Activity:
Stopping at the line that holds "s.wakes := rfl", repeat the lines below exactly, starting from the very first and including that final line.

* * * *

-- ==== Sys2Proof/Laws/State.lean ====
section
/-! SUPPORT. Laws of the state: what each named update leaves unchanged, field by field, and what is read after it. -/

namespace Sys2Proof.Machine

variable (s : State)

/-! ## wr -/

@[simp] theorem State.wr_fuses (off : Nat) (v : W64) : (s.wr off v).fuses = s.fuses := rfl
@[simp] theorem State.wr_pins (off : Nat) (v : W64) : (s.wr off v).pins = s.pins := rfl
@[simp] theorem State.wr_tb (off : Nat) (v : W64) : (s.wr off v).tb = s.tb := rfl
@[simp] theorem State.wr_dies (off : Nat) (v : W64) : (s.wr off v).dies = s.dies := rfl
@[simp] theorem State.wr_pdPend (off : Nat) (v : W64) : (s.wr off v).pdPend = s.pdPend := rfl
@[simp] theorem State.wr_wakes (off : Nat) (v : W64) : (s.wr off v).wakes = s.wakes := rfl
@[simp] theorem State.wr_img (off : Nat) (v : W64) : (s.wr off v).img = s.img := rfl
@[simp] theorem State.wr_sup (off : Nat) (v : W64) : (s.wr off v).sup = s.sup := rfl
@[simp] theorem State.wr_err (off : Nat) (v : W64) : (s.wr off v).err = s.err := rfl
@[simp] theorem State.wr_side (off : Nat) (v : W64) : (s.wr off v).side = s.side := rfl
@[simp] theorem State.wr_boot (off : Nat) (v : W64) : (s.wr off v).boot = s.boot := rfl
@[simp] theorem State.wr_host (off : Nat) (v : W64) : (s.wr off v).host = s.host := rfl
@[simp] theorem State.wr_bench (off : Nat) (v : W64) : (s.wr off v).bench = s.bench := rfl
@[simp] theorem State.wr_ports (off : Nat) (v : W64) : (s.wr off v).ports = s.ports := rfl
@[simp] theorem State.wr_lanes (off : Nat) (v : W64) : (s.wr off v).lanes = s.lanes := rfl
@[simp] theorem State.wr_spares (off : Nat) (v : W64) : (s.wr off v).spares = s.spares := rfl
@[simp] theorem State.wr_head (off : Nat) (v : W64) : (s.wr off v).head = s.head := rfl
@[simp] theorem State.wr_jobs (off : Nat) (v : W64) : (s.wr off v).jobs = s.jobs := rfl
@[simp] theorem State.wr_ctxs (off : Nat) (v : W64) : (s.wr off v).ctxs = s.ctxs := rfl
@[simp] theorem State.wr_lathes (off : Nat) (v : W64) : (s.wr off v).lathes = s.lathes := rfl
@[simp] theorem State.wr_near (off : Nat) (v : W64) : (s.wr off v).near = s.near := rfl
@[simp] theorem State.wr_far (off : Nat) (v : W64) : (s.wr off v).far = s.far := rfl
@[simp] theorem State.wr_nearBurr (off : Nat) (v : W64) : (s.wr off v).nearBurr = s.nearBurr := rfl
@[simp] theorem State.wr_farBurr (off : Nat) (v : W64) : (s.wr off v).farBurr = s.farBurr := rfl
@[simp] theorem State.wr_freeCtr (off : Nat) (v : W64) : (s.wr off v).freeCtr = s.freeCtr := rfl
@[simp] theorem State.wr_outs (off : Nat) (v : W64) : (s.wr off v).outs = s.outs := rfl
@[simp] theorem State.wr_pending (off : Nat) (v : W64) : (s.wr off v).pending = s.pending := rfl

* * * *

Written answer:
-- ==== Sys2Proof/Laws/State.lean ====
section
/-! SUPPORT. Laws of the state: what each named update leaves unchanged, field by field, and what is read after it. -/

namespace Sys2Proof.Machine

variable (s : State)

/-! ## wr -/

@[simp] theorem State.wr_fuses (off : Nat) (v : W64) : (s.wr off v).fuses = s.fuses := rfl
@[simp] theorem State.wr_pins (off : Nat) (v : W64) : (s.wr off v).pins = s.pins := rfl
@[simp] theorem State.wr_tb (off : Nat) (v : W64) : (s.wr off v).tb = s.tb := rfl
@[simp] theorem State.wr_dies (off : Nat) (v : W64) : (s.wr off v).dies = s.dies := rfl
@[simp] theorem State.wr_pdPend (off : Nat) (v : W64) : (s.wr off v).pdPend = s.pdPend := rfl
@[simp] theorem State.wr_wakes (off : Nat) (v : W64) : (s.wr off v).wakes = s.wakes := rfl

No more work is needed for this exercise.